Types of Garden Enemies
Wilting means becoming flaccid. Wilting in plants may be temporary Hue to too rapid evaporation but with a return to normal when water is applied, or it may be permanent due to disease organisms interfering with the water-conducting system. The pathogen need not be all through the plant; it may be only in the roots or at the base of the stem, but by either mechanical clogging or the production of a toxin it may produce a response of the whole top or the yellowing, "flagging," of a single branch.

BACTERIAL WILT OF CUCURBITS (Erwinia tracheiphila).
Serious on cucumbers and melons (cantaloupe but not watermelon), occasional on squash. The bacteria winter in cucumber beetles and are inoculated into the vines as beetles feed. Young plants are killed; older plants gradually wilt and die. The bacteria form a viscous mass which oozes out from cut stems.

Control. Keep beetles away by starting vines under Hotkaps or other protection, then dusting with rotenone. Zerlate added to the dust helps to control wilt. Pull and burn all diseased vines.

ASTER WILT (Fusarium oxysporum f. callistephi).
The fungus lives indefi-nitely in the soil and can be carried with the seed. Plants wilt, wither, and die at any age from seedlings to full bloom. Older plants are sometimes stunted with a one-sided development. If the affliction comes when they are in bloom, heads suddenly droop.

Control. Nearly all seed stores carry resistant strains; be sure and ask for them. The asters will not be completely immune, but you have a chance of a good stand. There is no control by spraying.

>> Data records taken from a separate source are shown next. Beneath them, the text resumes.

theorem step_railLatch {s : State} {n : Fin 8} {cause : Nat} : Step [.regs, .chans, .aon, .pwm, .seq] s (State.railLatch s n cause) := by
  unfold State.railLatch
  repeat' (first
    | with_reducible apply Step.refl
    | with_reducible assumption
    | exact Eq.refl true
    | (extract_lets +onlyGivenNames lv; first | ((first | refine Step.cut lv ?_ ?_ | refine Answers.cut lv ?_ ?_); unfold lv; clear lv; rotate_left; intro hx; clear_value lv; revert lv; intro _ _) | (revert lv; intro _))
    | with_reducible apply Step.after step_nodeLatched
    | with_reducible apply Step.after step_railEvent
    | with_reducible apply Step.after step_modRail
    | with_reducible apply Step.after step_railCut
    | split)

theorem step_railTrip {s : State} {n : Fin 8} : Step [.regs, .chans, .aon, .pwm, .seq] s (State.railTrip s n) := by
  unfold State.railTrip
  repeat' (first
    | with_reducible apply Step.refl
    | with_reducible assumption
    | exact Eq.refl true
    | (extract_lets +onlyGivenNames lv; first | ((first | refine Step.cut lv ?_ ?_ | refine Answers.cut lv ?_ ?_); unfold lv; clear lv; rotate_left; intro hx; clear_value lv; revert lv; intro _ _) | (revert lv; intro _))
    | with_reducible apply Step.after step_railLatch
    | split)

theorem step_railDerate {s : State} {n : Fin 8} : Step [.regs, .chans, .pwm] s (State.railDerate s n) := by
  unfold State.railDerate
  repeat' (first
    | with_reducible apply Step.refl
    | with_reducible assumption
    | exact Eq.refl true
    | (extract_lets +onlyGivenNames lv; first | ((first | refine Step.cut lv ?_ ?_ | refine Answers.cut lv ?_ ?_); unfold lv; clear lv; rotate_left; intro hx; clear_value lv; revert lv; intro _ _) | (revert lv; intro _))
    | with_reducible apply Step.after step_capEval
    | with_reducible apply Step.after step_railEvent
    | with_reducible apply Step.after step_modRail
    | split)

theorem step_railFollow {s : State} {n : Fin 8} : Step [.regs, .chans, .pwm] s (State.railFollow s n) := by
  unfold State.railFollow
  repeat' (first
    | with_reducible apply Step.refl
    | with_reducible assumption
    | exact Eq.refl true
    | (extract_lets +onlyGivenNames lv; first | ((first | refine Step.cut lv ?_ ?_ | refine Answers.cut lv ?_ ?_); unfold lv; clear lv; rotate_left; intro hx; clear_value lv; revert lv; intro _ _) | (revert lv; intro _))
    | with_reducible apply Step.after step_railStart
    | with_reducible apply Step.after step_railStop
    | with_reducible apply Step.after step_railOff
    | split)

theorem step_rampStep {s : State} {n : Fin 8} : Step [.regs, .chans, .pwm] s (State.rampStep s n) := by
  unfold State.rampStep
  repeat' (first
    | with_reducible apply Step.refl
    | with_reducible assumption
    | exact Eq.refl true
    | (extract_lets +onlyGivenNames lv; first | ((first | refine Step.cut lv ?_ ?_ | refine Answers.cut lv ?_ ?_); unfold lv; clear lv; rotate_left; intro hx; clear_value lv; revert lv; intro _ _) | (revert lv; intro _))
    | with_reducible apply Step.after step_modRail
    | with_reducible apply Step.after step_railRun
    | with_reducible apply Step.after step_railFollow
    | with_reducible apply Step.after step_railOff
    | split)

theorem step_senseFail {s : State} {j : Fin 24} : Step [.regs, .chans, .pwm] s (State.senseFail s j) := by
  unfold State.senseFail
  repeat' (first
    | with_reducible apply Step.refl
    | with_reducible assumption
    | exact Eq.refl true
    | (extract_lets +onlyGivenNames lv; first | ((first | refine Step.cut lv ?_ ?_ | refine Answers.cut lv ?_ ?_); unfold lv; clear lv; rotate_left; intro hx; clear_value lv; revert lv; intro _ _) | (revert lv; intro _))
    | with_reducible apply Step.after step_modPhase
    | with_reducible apply Step.after step_stick
    | with_reducible apply Step.after step_fire
    | with_reducible apply Step.after step_capEval
    | with_reducible apply Step.after step_railEvent
    | split)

CABBAGE YELLOWS (Fusarium oxysporum f. conglutinans).
This wilt disease is serious on cabbage and other crucifers in the Middle West and is present in other sections. Plants are stunted, yellowish green; lower leaves drop. The fungus can exist in the soil for many years, entering through roots, usually soon after transplanting and with the first warm weather.

Control. Once the fungus is established in the soil, you cannot get rid of the disease by sanitation or spraying. Choose resistant varieties: Jersey Queen, Resistant Detroit, Marion Market, Globe, Wisconsin Ball-head, or Wisconsin All-Season.

DUTCH ELM DISEASE (Ceratostomella ulmt).
This fatal wilt disease of American and European elms first appeared here in 1930 and is now present from Massachusetts to Virginia and West Virginia and is known in Ohio, Indiana, and Colorado. Many towns have lost a large proportion of their elms, but those communities which have continuously practiced a strict sanitation program have saved most of their trees.